— EXERCISE BRIEF —
Could you please return each line of the data that has the word "take"?
(MATERIAL SUPPLIED)
-- ==== Sys2Proof/Machine/Session.lean ====
section
/-! DEFINITION. The host's protocol over the block's steps (43_session_protocol.md R65 to R71, 70_reset_and_hazards.md R96):
build the tables needed, then per session set the running values, stream the bytes, finalize. These are host
functions: the block holds no running value (10_state.md R15). -/

namespace Sys2Proof.Machine

/-- The variants a host has active (43_session_protocol.md R65). -/
structure Variants where
  crc16 : Bool
  crc32 : Bool
  deriving DecidableEq, Repr

/-- The host's running values, one per active variant (43_session_protocol.md R65); `none` for a variant that is not
active. -/
structure Running where
  crc16 : Option (BitVec 16)
  crc32 : Option (BitVec 32)
  deriving DecidableEq, Repr

/-- Issue one command and take its response: one step of the machine with the command's word as the next. -/
def transact (i : Instr) (s : State) : Option (Response × State) :=
  match step (issueFirst (encode i) s) with
  | .next t => t.responses.getLast?.map fun r => (r, t)
  | .fault _ => none
  | .refused _ => none

/-- `x <- COMMAND`: issue the command, require status `OK`, take the value (30_encoding.md R38). -/
def callOk (i : Instr) (s : State) : Option (BitVec 32 × State) :=
  match transact i s with
  | some (r, t) => if r.status = .ok then some (r.value, t) else none
  | none => none

/-- Build the tables of the active variants (70_reset_and_hazards.md R96). -/
def buildTables (v : Variants) (s : State) : Option State :=
  match (if v.crc16 then (callOk .bld16 s).map Prod.snd else some s) with
  | some t => if v.crc32 then (callOk .bld32 t).map Prod.snd else some t
  | none => none

/-- The running values at the start of a session (43_session_protocol.md R65). -/
def startSession (v : Variants) : Running :=
  { crc16 := if v.crc16 then some Config.init16 else none
    crc32 := if v.crc32 then some Config.init32 else none }

/-- `crc16 <- UPD16 crc16, b` if CRC16 is active (43_session_protocol.md R66). -/
def advance16 (b : Byte) (x : Option (BitVec 16)) (s : State) : Option (Option (BitVec 16) × State) :=
  match x with
  | none => some (none, s)
  | some crc => (callOk (.upd16 crc b) s).map fun p => (some (p.1.setWidth 16), p.2)

/-- `crc32 <- UPD32 crc32, b` if CRC32 is active (43_session_protocol.md R66). -/
def advance32 (b : Byte) (x : Option (BitVec 32)) (s : State) : Option (Option (BitVec 32) × State) :=
  match x with
  | none => some (none, s)
  | some crc => (callOk (.upd32 crc b) s).map fun p => (some p.1, p.2)

/-- One consumed byte: one update of each active variant (43_session_protocol.md R66, R70). -/
def advance (b : Byte) (r : Running) (s : State) : Option (Running × State) :=
  match advance16 b r.crc16 s with
  | none => none
  | some (x, t) => (advance32 b r.crc32 t).map fun p => (⟨x, p.1⟩, p.2)

/-- The bytes, one at a time in stream order (43_session_protocol.md R66). -/
def streamBytes : List Byte → Running → State → Option (Running × State)
  | [], r, s => some (r, s)
  | b :: bs, r, s =>
    match advance b r s with
    | none => none
    | some (r', t) => streamBytes bs r' t

/-- Finalization, once, after the last byte (43_session_protocol.md R67). -/
def finishSession (r : Running) : Running :=
  { crc16 := r.crc16.map finalize16, crc32 := r.crc32.map finalize32 }

/-- A whole session over a byte sequence (43_session_protocol.md R65 to R67): the results of the active variants. -/
def session (v : Variants) (bs : List Byte) (s : State) : Option (Running × State) :=
  (streamBytes bs (startSession v) s).map fun p => (finishSession p.1, p.2)

end Sys2Proof.Machine
end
(End MATERIAL SUPPLIED)
— ANSWER SECTION —
/-- Issue one command and take its response: one step of the machine with the command's word as the next. -/
/-- `x <- COMMAND`: issue the command, require status `OK`, take the value (30_encoding.md R38). -/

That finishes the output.